■ **The task**: All lines before the one containing "readAs false false", plus that line itself, are to be printed exactly as they appear below.

(Dataset entries)
# # #
-- ==== Sys2Proof/Tests/Scalar.lean ====
section
/-! SUPPORT. Witnesses for the hypotheses of the statements about scalar instructions, local memory, control and
floating point: small states that meet them, at the ends of the ranges. -/

open Sys2Proof Sys2Proof.Machine

section
set_option Elab.async false

/-! ## Integers -/

/-- A divisor that is not zero in 64 bits and is zero in 32, and one that is zero in both. -/
theorem witness_DivisionsGiveQuotientAndRemainder :
    readAs true false 0x100000000 ≠ 0 ∧ readAs true true 0x100000000 = 0 ∧ readAs false true 0x100000001 ≠ 0 ∧
      readAs false false ((twoRegs 1 0).core.rdS 2) = 0 ∧ (twoRegs 1 0).core.trapHeld = false := by decide +kernel

theorem witness_BitFieldRowsGiveTheirBits :
    (1 ≤ (WidthOp.mk 3 1 1).width ∧ (WidthOp.mk 3 1 64).width ≤ 64) ∧
      (FieldOp.mk 3 1 63 1).pos.val + (FieldOp.mk 3 1 63 1).width ≤ 64 ∧
      (FieldOp.mk 3 1 0 64).pos.val + (FieldOp.mk 3 1 0 64).width ≤ 64 := by decide

/-! ## The local store -/

/-- `s1` holds an address, at user level between 0x40 and 0x80; granule 3 has an error. -/
def userAt (a : Word) : State := onReset fun c =>
  { c.wrS 1 a with
    status := { c.status with pl := .user }, trap := { c.trap with ubase := 0x40, ulimit := 0x80 }, bad := [3] }

/-- The last 8 bytes of the store, at kernel level. -/
theorem witness_LoadsGiveTheirBytes :
    let s := twoRegs 0x13FFF8 0
    s.core.accessOk .none (s.core.ea (atReg 1 0) 8) 8 ∧ s.core.badIn (s.core.ea (atReg 1 0) 8).toNat 8 = none := by
  refine ⟨⟨?_, ?_, ?_⟩, ?_⟩ <;> decide +kernel

/-- The last 8 bytes that a user may write. -/
theorem witness_StoresWriteTheirBytes :
    let s := userAt 0x78
    s.core.accessOk .none (s.core.ea (atReg 1 0) 8) 8 ∧
      s.core.mergesBad (s.core.ea (atReg 1 0) 8).toNat 8 = false := by
  refine ⟨⟨?_, ?_, ?_⟩, ?_⟩ <;> decide +kernel

theorem witness_StoredBytesAreReadBack : (7 : Nat) < 8 ∧ (8 ≤ 15 ∧ 15 < 8 + 8) ∧ ¬ (8 ≤ 16 ∧ 16 < 8 + 8) := by decide

theorem witness_LocalAtomicsReadAndWrite :
    let s := twoRegs 0x13FFFC 0
    s.core.accessOk .none (s.core.rdS 1 + (0 : BitVec 22).signExtend 64) 4 ∧
      s.core.badIn (s.core.rdS 1 + (0 : BitVec 22).signExtend 64).toNat 4 = none := by
  refine ⟨⟨?_, ?_, ?_⟩, ?_⟩ <;> decide +kernel

/-- The bounds, the alignment and a granule with an error, each the first check that fails. -/
theorem witness_AccessChecksTrapInOrder :
    ((userAt 0x7C).core.waitOk .none = true ∧ (userAt 0x7C).core.trapHeld = false) ∧
      (userAt 0x7C).core.okAccess 0x7C 8 = false ∧
      ((userAt 0x44).core.okAccess 0x44 8 = true ∧ (0x44#64).toNat % 8 ≠ 0) ∧
      ((twoRegs 0x13FFFC 0).core.okAccess 0x13FFFD 4 = false ∧ (twoRegs 0 0).core.okAccess 0x13FFFC 4 = true) ∧
      (let c := { (twoRegs 0 0).core with bad := [3] }
       c.okAccess 24 4 = true ∧ 24 % 4 = 0 ∧ (c.badIn 24 4).isSome = true ∧ c.mergesBad 24 4 = true) := by
  decide +kernel

theorem witness_AccessChecksTrapInOrder_atomics : Instr.lamoCas ∈ [Instr.lamoAdd, .lamoAnd, .lamoOr, .lamoXor,
    .lamoMin, .lamoMax, .lamoMinu, .lamoMaxu, .lamoSwp, .lamoCas] := by simp

/-! ## Control -/

/-- Values that meet each condition, and values that do not. -/
theorem witness_BranchesAndJumpsSetThePc :
    let x : Word := -1
    let y : Word := 1
    (x = x ∧ x ≠ y) ∧ (x.toInt < y.toInt ∧ ¬ y.toInt < x.toInt) ∧ (x.toInt ≤ x.toInt ∧ ¬ y.toInt ≤ x.toInt) ∧
      (y.toNat < x.toNat ∧ ¬ x.toNat < y.toNat) ∧ (x.toNat ≤ x.toNat ∧ ¬ x.toNat ≤ y.toNat) := by decide

/-- A core at a level, with its event latch. -/
def atLevel (l : Level) (latch : Bool) : State := onReset fun c =>
  { c with status := { c.status with pl := l }, latch := latch }

theorem witness_NopIsyncAndWfe :
    State.reset.core.storesPending = false ∧
      ((atLevel .user true).core.status.pl ≠ .debug ∧ (atLevel .user true).core.latch = true) ∧
      ((atLevel .kernel false).core.status.pl ≠ .debug ∧ (atLevel .kernel false).core.latch = false) ∧
      (atLevel .debug true).core.status.pl = .debug := by decide +kernel

theorem witness_RequestedTrapsAreTaken :
    (atLevel .user false).core.trapHeld = false ∧ (atLevel .debug false).core.trapHeld = false := by decide +kernel

theorem witness_TrapEntrySavesAndRedirects :
    (atLevel .user false).core.status.pl ≠ .debug ∧ (atLevel .kernel false).core.status.pl ≠ .debug ∧
      (atLevel .debug false).core.status.pl = .debug := by decide +kernel

/-- A loop's record whose trapping instruction is at 0x100. -/
def loopRec : ResumeRec :=
  ⟨0xF8, 0x100, 4, 1, 0, [⟨.vadd ⟨3, 1, 2, plainCtl .i8⟩, 0x100, 0, 0, 0, none⟩], Vector.replicate 4 SlotState.reset⟩

/-- A core in the handler of a trap in a loop, about to return to `epc`. -/
def interrupted (epc : Word) : State := onReset fun c => { c with
  trap := { c.trap with epc := epc }, vec := { c.vec with resume := some loopRec } }

/-- No record; a record that the return resumes; and one that it leaves. -/
theorem witness_KretRestores :
    (State.reset.core.status.pl = .kernel ∧ State.reset.core.resumeBlocked = false ∧
      State.reset.core.vec.resume = none) ∧
    ((interrupted 0x100).core.status.pl = .kernel ∧ (interrupted 0x100).core.resumeBlocked = false ∧
      (interrupted 0x100).core.vec.resume.any (fun r => r.at_ == (interrupted 0x100).core.trap.epc) = true) ∧
    ((interrupted 0x200).core.resumeBlocked = false ∧
      (interrupted 0x200).core.vec.resume.any (fun r => r.at_ == (interrupted 0x200).core.trap.epc) = false) ∧
    ((atLevel .user false).core.status.pl = .user ∧ (atLevel .user false).core.trapHeld = false) ∧
    ((atLevel .debug false).core.status.pl = .debug ∧ (atLevel .debug false).core.trapHeld = false) := by decide +kernel

/-- A message waits for a handler at the last word of the store. -/
def withMsg (left : Option Nat) : State := onReset fun c => { c with
  inbox := { c.inbox with arrival := [⟨5, 0, 0x13FFF8, [1, 2, 3, 4], none, 0, 0⟩] }, yleft := left }

theorem witness_HandlersAreEnteredAndLeft :
    let s := withMsg none
    let m : Msg := ⟨5, 0, 0x13FFF8, [1, 2, 3, 4], none, 0, 0⟩
    s.core.status.pl ≠ .debug ∧ s.core.status.hnd = false ∧ s.core.replaying = false ∧
      s.core.inbox.arrival = m :: [] ∧ s.core.handlerOk m.handler = true := by decide +kernel

/-- The last message of a `yield`, one of several, and one without a limit. -/
theorem witness_HandlersAreEnteredAndLeft_yield :
    ((1 : Nat) ≠ 0 ∧ (withMsg none).core.yleft.getD 1 ≤ 1) ∧
      ((64 : Nat) ≠ 0 ∧ (withMsg (some 1)).core.yleft.getD 64 ≤ 1) ∧
      ¬ ((withMsg (some 2)).core.yleft.getD 64 ≤ 1) := by decide +kernel

theorem witness_HandlersAreEnteredAndLeft_empty :
    let s := onReset fun c => { c with wl := { c.wl with term := true } }
    s.core.status.pl ≠ .debug ∧ s.core.status.hnd = false ∧ s.core.replaying = false ∧
      s.core.inbox.arrival = [] ∧ s.core.inbox.spill = [] ∧ s.core.wl.term = true ∧
      s.offered (clusterOf s.cid) = none := by decide +kernel

theorem witness_HandlersAreEnteredAndLeft_hret :
    (onReset fun c => { c with status := { c.status with hnd := true } }).core.status.hnd = true := by decide +kernel

/-! ## Scalar floating point -/

/-- A signalling NaN in FP64. -/
def snan : Word := 0x7FF0000000000001

/-- Every row that reads an `f` register raises `NV` for a signalling NaN: enabled (bit 3 of `FPCTL` + the position of
`NV`), and not. -/
theorem witness_FloatArithmeticRoundsOnce :
    let r (ctl : BitVec 8) : Flags :=
      let c := (twoF ctl snan 0).core
      (c.fop3 ⟨3, 1, 2, false, .rne⟩ fun r a b => fAdd r.isDown a b).2 &&& c.fpEnables
    r 0xF8 ≠ 0 ∧ r 0 = 0 ∧ (twoF 0xF8 snan 0).core.trapHeld = false := by decide +kernel

theorem witness_FloatArithmeticRoundsOnce_rows :
    let c := (twoF 0xF8 snan 0x3FF0000000000000).core
    let x (f : Word × Flags) : Bool := decide (f.2 &&& c.fpEnables ≠ 0)
    x (c.fop3 ⟨3, 1, 2, false, .rne⟩ fun _ a b => fMul a b) = true ∧
      x (c.fop3 ⟨3, 1, 2, false, .rne⟩ fun _ a b => fDiv a b) = true ∧
      x (c.fop4 ⟨3, 1, 2, 2, false, .rne⟩ true false) = true ∧
      x (c.fsqrt ⟨3, 1, false, .rne⟩) = true ∧ x (c.fround ⟨3, 1, false, .rne⟩) = true ∧
      x (c.ftoi ⟨3, 1, .rne⟩ (-(2 ^ 63)) (2 ^ 63 - 1)) = true ∧ x (c.ftoi ⟨3, 1, .rne⟩ 0 (2 ^ 64 - 1)) = true ∧
      x (c.fnarrow ⟨3, 1, .rne⟩) = true ∧ x (c.itof ⟨3, 1, false, .rne⟩ (2 ^ 63 - 1)) = true ∧
      x (c.itof ⟨3, 1, false, .rne⟩ (2 ^ 64 - 1)) = true := by decide +kernel

theorem witness_FloatSelectionsAreExact :
    let c := (twoF 0xF8 snan 0x3FF0000000000000).core
    let x (f : Word × Flags) : Bool := decide (f.2 &&& c.fpEnables ≠ 0)
    (∀ mx ∈ [true, false], ∀ q ∈ [true, false], x (c.fminmax ⟨3, 1, 2⟩ mx q) = true) ∧
      (∀ k ∈ [CmpKind.eq, .lt, .le, .un], x (c.fcmp ⟨3, 1, 2⟩ k) = true) ∧ c.trapHeld = false ∧
      (c.fcmp ⟨3, 2, 2⟩ .eq).2 &&& c.fpEnables = 0 ∧ (c.fminmax ⟨3, 2, 2⟩ true true).2 &&& c.fpEnables = 0 := by
  decide +kernel

theorem witness_FloatSelectionsAreExact_class : (63 : Nat) < 64 ∧ (0 : Nat) < 64 := by decide

end
end

section
/-! PROOF. The integer rows of R107, R110 and R111, and the requested traps of R135. -/

namespace Sys2Proof.Machine

/-! ## Words of `n` bits inside words of 64 -/

/-- The value that W writes depends on the low half of the intermediate alone (R105). -/
theorem sext32_eq_of_setWidth_eq {x : Word} {y : BitVec 32} (h : x.setWidth 32 = y) :
    sext32 x = sext32 (y.setWidth 64) := by
  subst h
  rw [sext32, sext32, BitVec.setWidth_setWidth_of_le _ (by decide), BitVec.setWidth_eq]

theorem natCast_toNat_ofInt (n : Nat) (z : Int) : ((BitVec.ofInt n z).toNat : Int) = z % (2 ^ n : Nat) := by
  have hn : ((2 ^ n : Nat) : Int) ≠ 0 := Int.ofNat_ne_zero.mpr (Nat.ne_of_gt (Nat.two_pow_pos n))
  rw [BitVec.toNat_ofInt, Int.toNat_of_nonneg (Int.emod_nonneg _ hn)]

theorem setWidth_ofInt {m n : Nat} (h : n ≤ m) (z : Int) : (BitVec.ofInt m z).setWidth n = BitVec.ofInt n z := by
  have hd : ((2 ^ n : Nat) : Int) ∣ (2 ^ m : Nat) := Int.ofNat_dvd.mpr (Nat.pow_dvd_pow 2 h)
  apply BitVec.eq_of_toNat_eq
  apply Int.ofNat_inj.mp
  rw [BitVec.toNat_setWidth, Int.natCast_emod, natCast_toNat_ofInt, natCast_toNat_ofInt, Int.emod_emod_of_dvd z hd]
# # #
■ **Task output**:
-- ==== Sys2Proof/Tests/Scalar.lean ====
section
/-! SUPPORT. Witnesses for the hypotheses of the statements about scalar instructions, local memory, control and
floating point: small states that meet them, at the ends of the ranges. -/

open Sys2Proof Sys2Proof.Machine

section
set_option Elab.async false

/-! ## Integers -/

/-- A divisor that is not zero in 64 bits and is zero in 32, and one that is zero in both. -/
theorem witness_DivisionsGiveQuotientAndRemainder :
    readAs true false 0x100000000 ≠ 0 ∧ readAs true true 0x100000000 = 0 ∧ readAs false true 0x100000001 ≠ 0 ∧
      readAs false false ((twoRegs 1 0).core.rdS 2) = 0 ∧ (twoRegs 1 0).core.trapHeld = false := by decide +kernel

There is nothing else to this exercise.